→ Assignment
Your answer should be the line containing "s.setReads w := rfl" and every line after it to the end of the records below, word for word.
Working data Block Start
-- ==== Sys2Proof/Machine/Block.lean ====
section
/-! DEFINITION. The block's own steps: one byte, or the completion (R63, R64). -/

namespace Sys2Proof.Machine

/-- The in-flight command's own completion writes (R64.1). -/
def ownWrites (s : State) : State :=
  match s.op.opc with
  | .crc32 => completeCrc32 s
  | .crc32c => completeCrc32c s
  | .newCrc32 => completeNewCrc32 s
  | .newCrc32c => completeNewCrc32c s
  | .update => completeUpdate s
  | .checksum => completeChecksum s
  | .drop => completeDrop s

/-- `complete()`: the own writes and the STATUS and OP writes, in one step (R64). -/
def complete (s : State) : State := finish (ownWrites s)

/-- The address of the next byte: `OP.addr + OP.idx`, an exact sum (R40). -/
def nextAddr (s : State) : Nat := s.op.addr.toNat + s.op.idx.toNat

/-- The latch after one byte: the engine state stepped, the index advanced (R63, R75, R79). -/
def Latch.consume (b : Byte) (o : Latch) : Latch :=
  { o with S := engineByte o.serial o.alg o.S b, idx := o.idx + 1#32 }

/-- More bytes are to be read: a data command with `OP.idx < OP.len` (R63). -/
def moreBytes (s : State) : Bool := s.op.opc.isData && decide (s.op.idx.toNat < s.op.len.toNat)

/-- `block_step()` (R63).  While `OP.active` = 0 the block has no step: nothing changes. -/
def blockStep (s : State) : State :=
  if s.op.active then
    if moreBytes s then
      match memRead s (nextAddr s) with
      | some b => (s.setOp (s.op.consume b)).setDraws (s.draws + 1)
      | none => raiseError .busError s
    else complete s
  else s

/-- `n` block steps, with no host step between them. -/
def blockRun : Nat → State → State
  | 0, s => s
  | n + 1, s => blockRun n (blockStep s)

end Sys2Proof.Machine
end

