-- ==== Sys2Proof/WellFormed.lean ====
section
/-! DEFINITION. Which commands an assembler admits (R58). -/

namespace Sys2Proof

/-- An assembler refuses `k` > 255; a `k` of N_CTX or more assembles, and the block refuses it (R58). -/
def Instr.wellFormed (i : Instr) : Bool := decide (i.ctx ≤ 255)

end Sys2Proof
end

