-- ==== Sys2Proof/Machine/Dispatch.lean ====
section
/-! DEFINITION. The meaning of each command: what its word's write to CMD does (R62). -/

namespace Sys2Proof.Machine

/-- The issue of a command: one arm per constructor (R62). -/
def exec (i : Instr) (s : State) : Host.Outcome State Fault Refusal :=
  match i with
  | .crc32 => Sys2Proof.Machine.execCrc32 s
  | .crc32c => Sys2Proof.Machine.execCrc32c s
  | .newCrc32 k => Sys2Proof.Machine.execNewCrc32 k s
  | .newCrc32c k => Sys2Proof.Machine.execNewCrc32c k s
  | .update k => Sys2Proof.Machine.execUpdate k s
  | .checksum k => Sys2Proof.Machine.execChecksum k s
  | .drop k => Sys2Proof.Machine.execDrop k s

end Sys2Proof.Machine
end

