-- ==== Sys2Proof/Machine/Core.lean ====
section
/-! DEFINITION. The machine behind the host's interface. -/

def Sys2Proof.core : Host.Core :=
  { State := Sys2Proof.Machine.State, Fault := Sys2Proof.Machine.Fault,
    Refusal := Sys2Proof.Machine.Refusal, step := Sys2Proof.Machine.step,
    reset := Sys2Proof.Machine.State.reset }
end

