-- ==== Sys2Proof/Certificates/Slice0/Obligations.lean ====
section
/-! DEFINITION. The statements for the provers, from the numbered rules of spec/. -/

open Sys2Proof Sys2Proof.Machine

/-! ## Encoding -/

/-- R53, R55, R58: no operand of a well-formed command is lost in its word. -/
def Obligations.DecodeOfEncodeIsTheCommand : Prop :=
  ∀ i : Instr, i.wellFormed = true → decode (encode i) = .command i

/-- R55, R57: a command has one word only, and an assembler admits every command that decodes. -/
def Obligations.EncodeOfDecodeIsTheWord : Prop :=
  ∀ (w : Word) (i : Instr), decode w = .command i → encode i = w ∧ i.wellFormed = true

/-- R66: every word is exactly one row of the table, or illegal and reported as ILLEGAL_CMD. -/
def Obligations.EveryWordIsOneRowOrIllegal : Prop :=
  ∀ w : Word,
    ((∃ r ∈ opcodeRows, r.hits w = true ∧ (∀ q ∈ opcodeRows, q.hits w = true → q = r) ∧
        ∃ i, decode w = .command i ∧ i.opcode = r.opcode) ∧ ¬ illegalWord w) ∨
    ((∀ r ∈ opcodeRows, r.hits w = false) ∧ illegalWord w ∧ (∃ e, decode w = .illegal e) ∧
        ∀ s : State, s.status.busy = false →
          ∃ t, writeCmd w s = .next t ∧ t.status.errcode = .illegalCmd)

/-- R58 and the examples of R88, R89, R92: words written out from the spec decode to their commands. -/
def Obligations.SampleWordsDecode : Prop :=
  decode 0b00000000000000000000000000000001#32 = .command .crc32 ∧
  decode 0b00000000000000000000000000000010#32 = .command .crc32c ∧
  decode 0b00000000000000000000001100010000#32 = .command (.newCrc32 3) ∧
  decode 0b00000000000000000000000000010001#32 = .command (.newCrc32c 0) ∧
  decode 0b00000000000000001111111100100000#32 = .command (.update 255) ∧
  decode 0b00000000000000000000001000110000#32 = .command (.checksum 2) ∧
  decode 0b00000000000000000000001101000000#32 = .command (.drop 3)

/-- R56: the illegal words are exactly those that match no row; issuing one ends at issue with
ILLEGAL_CMD and no other effect; a context word with CTX at least N_CTX is legal, and refused with
BAD_CTX. -/
def Obligations.IllegalWordsEndAtIssue : Prop :=
  (∀ w : Word, illegalWord w ↔ ∀ r ∈ opcodeRows, r.hits w = false) ∧
  (∀ (w : Word) (s : State), illegalWord w → s.status.busy = false → s.op.active = false →
    writeCmd w s = .next { s with status := { s.status with done := true, errcode := .illegalCmd } }) ∧
  (∀ (w : Word) (s : State), rsvField w = 0#16 →
    opcField w ∈ [0x10#8, 0x11#8, 0x20#8, 0x30#8, 0x40#8] →
    s.params.nCtx ≤ (ctxField w).toNat → s.status.busy = false → s.op.active = false →
    ¬ illegalWord w ∧
      writeCmd w s = .next { s with status := { s.status with done := true, errcode := .badCtx } })

/-! ## Issue -/

/-- R61, R62: a host write of any word to CMD does what the pseudocode of issue and check says, for
every word and every state in which OP.active equals BUSY (R25), where the buffer is ordinary memory
(R44.1; the other case is `CommandsStopOnlyOnSideEffects`).  OP.alg and OP.S of a context command,
which R62 leaves unspecified, are the free values of log 8, whatever they are; that issue empties the
list of raced bytes is log 9.  Both are the model's, not the spec's. -/
def Obligations.IssueRefinesPseudocode : Prop :=
  ∀ (w : Word) (s : State), s.op.active = s.status.busy → bufferHasSideEffects s = false →
    writeCmd w s = .next (issueSpec w s)

/-- R102: a CMD write while BUSY sets OVERRUN and does nothing else, whatever the word; and OVERRUN
stays 1 until the host writes STATUS with bit 2 = 1, or until reset. -/
def Obligations.OverrunDropsTheWord : Prop :=
  (∀ (w : Word) (s : State), s.status.busy = true →
    writeCmd w s = .next { s with status := { s.status with overrun := true } }) ∧
  (∀ s t : State, step s = .next t → s.status.overrun = true → t.status.overrun = false →
    (∃ rest, s.host = .reset :: rest) ∨
    (∃ v rest, v.getLsbD 2 = true ∧ s.host = wrReg s.params .status v :: rest))

/-- R100: an error at issue changes ERRCODE and DONE only; BUS_ERROR changes these, BUSY and
OP.active only. -/
def Obligations.ErrorsArePrecise : Prop :=
  (∀ (w : Word) (s : State), s.status.busy = false → s.op.active = false →
    checkWord w s ≠ .noError →
    writeCmd w s = .next { s with status := { s.status with errcode := checkWord w s, done := true } }) ∧
  (∀ s : State, s.op.active = true → s.op.opc.isData = true → s.op.idx.toNat < s.op.len.toNat →
    Memory.read s.mem (s.op.addr.toNat + s.op.idx.toNat) = none →
    blockStep s = { s with
      status := { s.status with errcode := .busError, done := true, busy := false }
      op := { s.op with active := false } })
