@[simp] theorem State.setCtx_params (k : Nat) (c : Context) : (s.setCtx k c).params = s.params := rfl
@[simp] theorem State.setCtx_status (k : Nat) (c : Context) : (s.setCtx k c).status = s.status := rfl
@[simp] theorem State.setCtx_forceSerial (k : Nat) (c : Context) : (s.setCtx k c).forceSerial = s.forceSerial := rfl
@[simp] theorem State.setCtx_prev (k : Nat) (c : Context) : (s.setCtx k c).prev = s.prev := rfl
@[simp] theorem State.setCtx_addrLo (k : Nat) (c : Context) : (s.setCtx k c).addrLo = s.addrLo := rfl
@[simp] theorem State.setCtx_addrHi (k : Nat) (c : Context) : (s.setCtx k c).addrHi = s.addrHi := rfl
@[simp] theorem State.setCtx_len (k : Nat) (c : Context) : (s.setCtx k c).len = s.len := rfl
@[simp] theorem State.setCtx_result (k : Nat) (c : Context) : (s.setCtx k c).result = s.result := rfl
@[simp] theorem State.setCtx_ctxs (k : Nat) (c : Context) : (s.setCtx k c).ctxs = s.ctxs.set k c := rfl
@[simp] theorem State.setCtx_op (k : Nat) (c : Context) : (s.setCtx k c).op = s.op := rfl
@[simp] theorem State.setCtx_mem (k : Nat) (c : Context) : (s.setCtx k c).mem = s.mem := rfl
@[simp] theorem State.setCtx_sideEffects (k : Nat) (c : Context) : (s.setCtx k c).sideEffects = s.sideEffects := rfl
@[simp] theorem State.setCtx_host (k : Nat) (c : Context) : (s.setCtx k c).host = s.host := rfl
@[simp] theorem State.setCtx_reads (k : Nat) (c : Context) : (s.setCtx k c).reads = s.reads := rfl
@[simp] theorem State.setCtx_sched (k : Nat) (c : Context) : (s.setCtx k c).sched = s.sched := rfl
@[simp] theorem State.setCtx_raced (k : Nat) (c : Context) : (s.setCtx k c).raced = s.raced := rfl
@[simp] theorem State.setCtx_draws (k : Nat) (c : Context) : (s.setCtx k c).draws = s.draws := rfl

/-! Two writes of the same field: the second one stands. -/

@[simp] theorem State.setStatus_twice (v w : Status) : (s.setStatus v).setStatus w = s.setStatus w := rfl
@[simp] theorem State.setForceSerial_twice (v w : Bool) : (s.setForceSerial v).setForceSerial w = s.setForceSerial w := rfl
@[simp] theorem State.setPrev_twice (v w : Word) : (s.setPrev v).setPrev w = s.setPrev w := rfl
@[simp] theorem State.setAddrLo_twice (v w : Word) : (s.setAddrLo v).setAddrLo w = s.setAddrLo w := rfl
@[simp] theorem State.setAddrHi_twice (v w : Word) : (s.setAddrHi v).setAddrHi w = s.setAddrHi w := rfl
@[simp] theorem State.setLen_twice (v w : Word) : (s.setLen v).setLen w = s.setLen w := rfl
@[simp] theorem State.setResult_twice (v w : Word) : (s.setResult v).setResult w = s.setResult w := rfl
@[simp] theorem State.setCtxs_twice (v w : List Context) : (s.setCtxs v).setCtxs w = s.setCtxs w := rfl
@[simp] theorem State.setOp_twice (v w : Latch) : (s.setOp v).setOp w = s.setOp w := rfl
@[simp] theorem State.setMem_twice (v w : Memory) : (s.setMem v).setMem w = s.setMem w := rfl
@[simp] theorem State.setHost_twice (v w : List HostOp) : (s.setHost v).setHost w = s.setHost w := rfl
@[simp] theorem State.setReads_twice (v w : List Word) : (s.setReads v).setReads w = s.setReads w := rfl
@[simp] theorem State.setSched_twice (v w : List Nat) : (s.setSched v).setSched w = s.setSched w := rfl
@[simp] theorem State.setRaced_twice (v w : List Host.Cell) : (s.setRaced v).setRaced w = s.setRaced w := rfl
@[simp] theorem State.setDraws_twice (v w : Nat) : (s.setDraws v).setDraws w = s.setDraws w := rfl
Working data Block End
→ Exercise solution
@[simp] theorem State.setReads_twice (v w : List Word) : (s.setReads v).setReads w = s.setReads w := rfl
@[simp] theorem State.setSched_twice (v w : List Nat) : (s.setSched v).setSched w = s.setSched w := rfl
@[simp] theorem State.setRaced_twice (v w : List Host.Cell) : (s.setRaced v).setRaced w = s.setRaced w := rfl
@[simp] theorem State.setDraws_twice (v w : Nat) : (s.setDraws v).setDraws w = s.setDraws w := rfl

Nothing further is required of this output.